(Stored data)
-- ==== Sys2Proof/Machine/Cipher.lean ====
section
/-! DEFINITION. The Feistel block-cipher unit (43_cipher.md). -/

namespace Sys2Proof.Machine

/-- The round function `F(x)` over the current `S` (R301). -/
def cipherF (s : Vector (Vector Word 256) 4) (x : Word) : Word :=
  let a := x.extractLsb' 24 8
  let b := x.extractLsb' 16 8
  let c := x.extractLsb' 8 8
  let d := x.extractLsb' 0 8
  (((s[0][a.toNat]'a.isLt + s[1][b.toNat]'b.isLt) ^^^ s[2][c.toNat]'c.isLt) + s[3][d.toNat]'d.isLt)

/-- One Feistel round with its subkey, and the swap after it (R302). -/
def cipherRound (s : Vector (Vector Word 256) 4) (lr : Word × Word) (k : Word) : Word × Word :=
  let l := lr.1 ^^^ k
  let r := lr.2 ^^^ cipherF s l
  (r, l)

/-- The network over subkeys `p` in use order: 16 rounds with `p[0..15]`, the last swap undone, then the output
whitening with `p[16]` and `p[17]` (R302). -/
def cipherNetwork (p : Vector Word 18) (s : Vector (Vector Word 256) 4) (lr : Word × Word) : Word × Word :=
  let rounds := (p.toList.take 16).foldl (cipherRound s) lr
  (rounds.2 ^^^ p[17], rounds.1 ^^^ p[16])

/-- `EncWords(L, R)` (R302). -/
def encWords (t : CipherTables) (lr : Word × Word) : Word × Word := cipherNetwork t.p t.s lr

/-- `DecWords(L, R)`: the same network with the subkeys in reverse order (R303). -/
def decWords (t : CipherTables) (lr : Word × Word) : Word × Word := cipherNetwork t.p.reverse t.s lr

/-- A block's bytes as two big-endian halves (R304). -/
def blockHalves (blk : List Byte) : Word × Word := (beWord (blk.take 4), beWord (blk.drop 4))

/-- Two halves as a block's bytes (R304). -/
def halvesBlock (lr : Word × Word) : List Byte := beBytes lr.1.toNat 4 ++ beBytes lr.2.toNat 4

/-- `EncBlock(blk)` (R304). -/
def encBlock (t : CipherTables) (blk : List Byte) : List Byte := halvesBlock (encWords t (blockHalves blk))

/-- `DecBlock(blk)` (R304). -/
def decBlock (t : CipherTables) (blk : List Byte) : List Byte := halvesBlock (decWords t (blockHalves blk))

/-- The four key bytes of subkey `i`, assembled big-endian, the key cycling (R305). After `4i + u` bytes the schedule's
running index `j` is `(4i + u) mod n` (log 14). -/
def keyWord (key : List Byte) (i : Nat) : Word :=
  beWord ((List.range 4).map fun u => key.getD ((4 * i + u) % key.length) 0)

/-- The key XORed into the initial subkeys: the schedule's first loop (R305). -/
def keyedTables (key : List Byte) : CipherTables :=
  { initTables with p := Vector.ofFn fun i : Fin 18 => initTables.p[i] ^^^ keyWord key i.val }

/-- One encryption of the running block replaces `P[2k]` and `P[2k+1]` (R305, second loop). -/
def schedulePair (st : CipherTables × (Word × Word)) (k : Fin 9) : CipherTables × (Word × Word) :=
  let lr := encWords st.1 st.2
  ({ st.1 with p := (st.1.p.set (2 * k.val) lr.1 (by omega)).set (2 * k.val + 1) lr.2 (by omega) }, lr)

/-- One encryption of the running block replaces `S[j][2k]` and `S[j][2k+1]` (R305, third loop). -/
def scheduleSPair (j : Fin 4) (st : CipherTables × (Word × Word)) (k : Fin 128) : CipherTables × (Word × Word) :=
  let lr := encWords st.1 st.2
  let box := (st.1.s[j].set (2 * k.val) lr.1 (by omega)).set (2 * k.val + 1) lr.2 (by omega)
  ({ st.1 with s := st.1.s.set j.val box j.isLt }, lr)

/-- `KeySchedule(k)` (R305), for a key of 1 to 56 bytes. Each encryption reads the tables as they are by then. -/
def keySchedule (key : List Byte) : CipherTables :=
  let afterP := (List.finRange 9).foldl schedulePair (keyedTables key, (0, 0))
  ((List.finRange 4).foldl (fun st j => (List.finRange 128).foldl (scheduleSPair j) st) afterP).1

/-- `f` applied in place to `n` blocks of 8 bytes from `addr`, ascending (R312). -/
def cryptBlocks (f : List Byte → List Byte) : Nat → Nat → Memory → Memory
  | 0, _, m => m
  | n + 1, addr, m => cryptBlocks f n (addr + 8) (m.writeBytes addr (f (m.readBytes addr 8)))

/-- The checks and the block loop that BF.ENC and BF.DEC share (R312, R314). -/
def cryptBuffer (f : CipherTables → List Byte → List Byte) (a b : XReg) (s : State) :
    Host.Outcome State Fault Refusal :=
  if s.keyed = false then raise .bfNokey 0 s
  else if s.natX b % 8 ≠ 0 then raise .bfBlocklen (s.getX b) s
  else if s.inRange (s.natX a) (s.natX b) then
    .next { s.advance with mem := cryptBlocks (f s.tables) (s.natX b / 8) (s.natX a) s.mem }
  else raise .memRange (s.getX a) s

/-- BF.KEY (R310). -/
def execBfKey (a b : XReg) (s : State) : Host.Outcome State Fault Refusal :=
  if s.natX b < 1 ∨ bfMaxKey < s.natX b then raise .bfKeylen (s.getX b) s
  else if s.inRange (s.natX a) (s.natX b) then
    .next { s.advance with tables := keySchedule (s.memRead (s.natX a) (s.natX b)), keyed := true }
  else raise .memRange (s.getX a) s

/-- BF.ENC (R312). -/
def execBfEnc (a b : XReg) (s : State) : Host.Outcome State Fault Refusal := cryptBuffer encBlock a b s

/-- BF.DEC (R314). -/
def execBfDec (a b : XReg) (s : State) : Host.Outcome State Fault Refusal := cryptBuffer decBlock a b s

end Sys2Proof.Machine
end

> _Activity_
Starting at the line that has "def encBlock (t" in the records above, restate word for word every line until the one that has "def keyWord (key", and include that one as well.

> _Solved problem_
def encBlock (t : CipherTables) (blk : List Byte) : List Byte := halvesBlock (encWords t (blockHalves blk))

/-- `DecBlock(blk)` (R304). -/
def decBlock (t : CipherTables) (blk : List Byte) : List Byte := halvesBlock (decWords t (blockHalves blk))

/-- The four key bytes of subkey `i`, assembled big-endian, the key cycling (R305). After `4i + u` bytes the schedule's
running index `j` is `(4i + u) mod n` (log 14). -/
def keyWord (key : List Byte) (i : Nat) : Word :=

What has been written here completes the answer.